Author : Bob Newbell

“Please be careful getting up, Mr. Turner,” says the tinny, sing-song voice of the robotic surgeon. “Some dizziness and disorientation are to be expected.”

Other medical automata extend thin mechanical arms to help me to my feet. I still can’t believe I went through with it. I keep expecting to wake up and laugh it all off as a dream. But this is no dream. A year ago an enormous alien spaceship really did enter the solar system traveling at close to the speed of light. It really did enter Earth orbit and the Omrad really did make contact with us.

“Take it slowly. One leg at a time.”

The Omrad arrived in a ship so big it was clearly visible with the naked eye from the Earth’s surface. They immediately started transmitting a series of radio pulses denoting prime numbers and slowly worked up to more complicated mathematical functions and crude video images of the atoms in the periodic table starting with hydrogen. Within three weeks the beginnings of real-time translation was achieved and a dialog begun.

“Don’t try to walk, Mr. Turner. Let’s just stand for a minute and get our bearings.”

Tripedal robots from the Omrad ship were sent to the International Space Station. The Omrad, via their machine emissaries, were eager to have firsthand contact with human beings. The six person crew of the ISS became humanity’s ambassadors. Immediately thereafter, the Omrad broke off contact and recalled their robots.

“Would you like to try taking a step? We’re right here. We won’t let you fall.”

A few days after the ISS affair, the Omrad re-established contact. They requested permission to send a single robot to the surface to meet with a small group of diplomats. As the U.S. Permanent Representative to the United Nations, I was in that group.

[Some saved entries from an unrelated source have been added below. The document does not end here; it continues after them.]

-- ==== Sys2Proof/Certificates/Slice0/Obligations.lean ====
section
/-! DEFINITION. The statements about the model, each from the rules of spec/ named in its docstring. A statement that
speaks of an instruction `i` with `i.form = .geto x` (or `.seto`, `.geti`, `.seti`) speaks of ALL SEVENTY constructors
of that operation: `Instr.form` maps `getoOvrLed` to `.geto .ovrLed`, and so on, row by row of the opcode table. Each
next state is given as an update of the old one, which is the frame: a field not named is unchanged. -/

open Sys2Proof Sys2Proof.Machine

/-! ## Reset -/

/-- 70_reset_and_hazards.md R161: every register after power-on, for any content `inp` of the Input Packet; the bus
trace is empty; `State.reset` is such a state (which content it has is the model's choice, log entry 5, and is not
stated). -/
def Obligations.PowerOnValues : Prop :=
  (∀ inp : InPacket, let s := State.afterPowerOn inp
    (∀ i, i < 39 → byteAt s.outpkt i = 0#8) ∧ (∀ x, bitRead s.outpkt (outRow x).a0 (outRow x).width = 0#16) ∧
    s.inpkt = inp ∧ s.phase = .idle ∧ s.idx = 0#7 ∧ s.busy = false ∧ s.fault = false ∧ s.fcode = 0#3 ∧
    s.sel = false ∧ s.trace = []) ∧
  ∃ inp, State.reset = State.afterPowerOn inp

/-- Every power-on state keeps the invariant. -/
def Obligations.PowerOnKeepsInvariant : Prop := (∀ inp, (State.afterPowerOn inp).inv) ∧ State.reset.inv

/-- 70_reset_and_hazards.md R160, R162, R163: RST is performed in every state, whatever FAULT and BUSY are; it leaves the
registers as power-on does, with some content `p` in the Input Packet about which nothing is said; SelDeassert joins the
bus trace if SEL was 1. Completion of the constructor `rst`. -/
def Obligations.RstRestoresPowerOn : Prop :=
  ∀ s : State, ∃ (p : InPacket) (n : Nat),
    exec .rst s = .next { s with
      outpkt := zeroPacket, inpkt := p, phase := .idle, idx := 0#7, busy := false, fault := false, fcode := 0#3,
      sel := false, rsp := okResponse [], trace := s.trace ++ (if s.sel then [BusEvent.selDeassert] else []),
      freeCount := n }

/-! ## Requests, decoding, encoding -/

/-- A step serves the request the host presents: the instruction it decodes to runs on the state whose `host` has lost
that entry; so does one stored by `withFetchWord`. (`host` is the model's input, log entry 2.) -/
def Obligations.StepRunsDecodedInstruction : Prop :=
  (∀ (s : State) (r : Request) (rest : List (Option Request)) (i : Instr),
    s.presents r rest → decode r = .ok i → step s = exec i { s with host := rest }) ∧
  (∀ (s : State) (nbits w : Nat) (i : Instr),
    decode (requestOfBits nbits w) = .ok i → step (s.withFetchWord nbits w) = exec i s)

/-- Decoding an encoded instruction gives it back: every constructor, every value of every operand, the ill-formed ones
too (30_encoding.md R81, R82, R84). -/
def Obligations.DecodeEncodeAgree : Prop := ∀ i : Instr, decode (encode i) = .ok i

/-- A request that decodes is the encoding of its instruction: no two requests decode to one instruction, and no bit of a
word or of a payload is dropped. -/
def Obligations.EncodeDecodeAgree : Prop := ∀ (r : Request) (i : Instr), decode r = .ok i → encode i = r

/-- Request words that the spec's own examples spell out. -/
def Obligations.SpecWordsDecode : Prop :=
  decode ⟨0x1028, []⟩ = .ok .getoPwLStickX ∧
  decode ⟨0x2014, [0x01, 0x00]⟩ = .ok (.setoOvrCross 1) ∧
  decode ⟨0x3626, []⟩ = .ok (.getiTouchX 2 1) ∧
  decode ⟨0x4626, [0xBC, 0x0A]⟩ = .ok (.setiTouchX 2 1 0xABC) ∧
  decode ⟨0x5000, []⟩ = .ok .rdo ∧
  decode ⟨0x9000, [0xFF, 0x80, 0x00, 0x0A, 0x14]⟩ = .ok (.setind 255 128 0 10 20) ∧
  decode ⟨0xA000, []⟩ = .ok .exec ∧
  decode ⟨0xB000, []⟩ = .ok .rst ∧
  decode ⟨0xD123, []⟩ = .ok (.reservedOpD 0x123) ∧
  decode ⟨0x1046, []⟩ = .error .unknownField

/-- 60_exceptions.md R143, R144: what becomes of every request but RST, for every word and every payload: refused while
FAULT = 1; else BusyViolation while BUSY = 1; else the first of IllegalRequest, UnknownField, IndexRange, ValueRange that
applies (`requestFault` reads them off the bits of the request), with nothing else changed; else no fault. A payload of
the wrong length, which only a model that takes a list of bytes can express, is met by IllegalRequest on every operation
and on RST's code as well (log entry 13). An error response is as wide as the operation's (30_encoding.md R83); how wide
it is for a reserved code is not said. -/
def Obligations.FaultPriority : Prop :=
  ∀ (s : State) (r : Request) (rest : List (Option Request)), s.presents r rest → r ≠ rstRequest →
    ∃ (s' : State) (k : Nat), step s = .next s' ∧
      (1 ≤ (opOf r.word).toNat → (opOf r.word).toNat ≤ 0xB → k = responseLength (opOf r.word)) ∧
      if s.fault then s' = { s with host := rest, rsp := errorResponse k }
      else if s.busy then s' = State.faulted { s with host := rest } .busyViolation k
      else match requestFault r with
        | some c => s' = State.faulted { s with host := rest } c k
        | none => s'.fault = false ∧ ∀ x, s'.rsp = some x → x.err = false

/-- 30_encoding.md R86: a reserved operation code, with any low twelve bits and any payload, raises IllegalRequest and
changes nothing else; how many zero bytes the error response has is not said (log entry 8). Completion of the
constructors `reservedOp0`, `reservedOpC`, `reservedOpD`, `reservedOpE`, `reservedOpF`. -/
def Obligations.ReservedCodesFault : Prop :=
  (∀ (i : Instr) (o : ReservedOp) (low : BitVec 12) (s : State), i.form = .reserved o low → s.ready →
    ∃ k, exec i s = .next (s.faulted .illegalRequest k)) ∧
  (∀ (s : State) (r : Request) (rest : List (Option Request)), s.presents r rest → s.ready →
    (opOf r.word).toNat = 0 ∨ 0xC ≤ (opOf r.word).toNat →
    ∃ k, step s = .next (State.faulted { s with host := rest } .illegalRequest k))

/-- 30_encoding.md R87: a GETO, SETO, GETI or SETI whose FID is above 0x45 raises UnknownField, whatever its T, F and
value, and changes nothing else. -/
def Obligations.UnknownFieldFaults : Prop :=
  ∀ (s : State) (r : Request) (rest : List (Option Request)), s.presents r rest → s.ready →
    1 ≤ (opOf r.word).toNat → (opOf r.word).toNat ≤ 4 → 0x46 ≤ (fidOf r.word).toNat →
    r.payload.length = payloadLength (opOf r.word) →
    step s = .next (State.faulted { s with host := rest } .unknownField (responseLength (opOf r.word)))

/-- 30_encoding.md R88: for the operations without a field (codes 5 to B, RST's among them) a request word with a
non-zero bit among 11:0 raises IllegalRequest and changes nothing else. -/
def Obligations.ReservedBitsFault : Prop :=
  ∀ (s : State) (r : Request) (rest : List (Option Request)), s.presents r rest → s.ready →
    5 ≤ (opOf r.word).toNat → (opOf r.word).toNat ≤ 0xB → lowOf r.word ≠ 0#12 →
    step s = .next (State.faulted { s with host := rest } .illegalRequest (responseLength (opOf r.word)))

/-! ## The layout -/

/-- 30_encoding.md R84, R87: in either space a FID names a field exactly if it is at most 0x45, a field is found under its
own FID, and the FIDs are 0, 1, 2, … in declaration order. -/
def Obligations.FieldIdentifiersDense : Prop :=
  (∀ fid, (outLookup fid).isSome ↔ fid.toNat ≤ 0x45) ∧ (∀ fid, (inLookup fid).isSome ↔ fid.toNat ≤ 0x45) ∧
  (∀ x, outLookup (outRow x).fid = some x) ∧ (∀ x, inLookup (inRow x).fid = some x) ∧
  (∀ k, k < 70 → (outFields[k]?.map fun x => (outRow x).fid.toNat) = some k) ∧
  (∀ k, k < 70 → (inFields[k]?.map fun x => (inRow x).fid.toNat) = some k)

/-- 30_encoding.md R55 to R58: flag `n` is bit `n`; the 8-bit values are bytes 5..11; pulse width `k` is 16 bits from byte
12 + 2k; the state of button `j` is bit 288 + j. -/
def Obligations.OutLayoutByIndex : Prop :=
  ∀ x : OutField, let r := outRow x; let n := r.fid.toNat
    r.nT = 1 ∧ r.nF = 1 ∧
    (n ≤ 0x20 → r.a0 = n ∧ r.width = 1 ∧ r.type = .bool) ∧
    (0x21 ≤ n → n ≤ 0x27 → r.a0 = 8 * (5 + (n - 0x21)) ∧ r.width = 8 ∧ r.type = .u8) ∧
    (0x28 ≤ n → n ≤ 0x33 → r.a0 = 8 * (12 + 2 * (n - 0x28)) ∧ r.width = 16 ∧ r.type = .u16) ∧
    (0x34 ≤ n → r.a0 = 288 + (n - 0x34) ∧ r.width = 1 ∧ r.type = .bool)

“That’s fine. Let’s try another step.”

The alien machine explained that humans and the Omrad shared something in common. Both species tended, rightly or not, to judge by appearances. The Omrad possessed this attribute to a much greater extent than mankind. “The Omrad,” the robot diplomat had remarked, “are impressed that the human race has a gift for looking beyond the superficial. Regrettably, the Omrad psyche and culture do not share this talent. This will be an obstacle to direct contact between the two species without the need for machine intermediaries like myself.”

“Steady, Mr. Turner. It’s okay. A stumble is not unexpected. Let’s rest a moment and then try another step.”

There had been a collective gasp in the room when the Omrad robot had suggested that it would be necessary for a human to be biologically re-engineered to qualify as an ambassador. Even then I knew I would volunteer.

“Shall we try another step?”

What offended the Omrad about humanity’s physical appearance is that externally humans are bilaterally symmetrical. Almost all life on the Omrad homeworld is trilaterally symmetrical, as are the Omrad themselves.

“You’re doing fine, Mr. Turner,” the robot doctor says with an inflection of reassurance.

I see my reflection in the chrome-like housing of one of the Omrad medical machines. My face is thinner and I have two more of them located circumferentially around my head. My brain has trouble processing the disorienting panoramic view. I shuffle awkwardly on three legs not sure how best to move my three arms with each step. I start to say something. I stop as my three mouths all speak in unison.

“You were about say?” drone the machine physician’s three voice synthesizers all at once.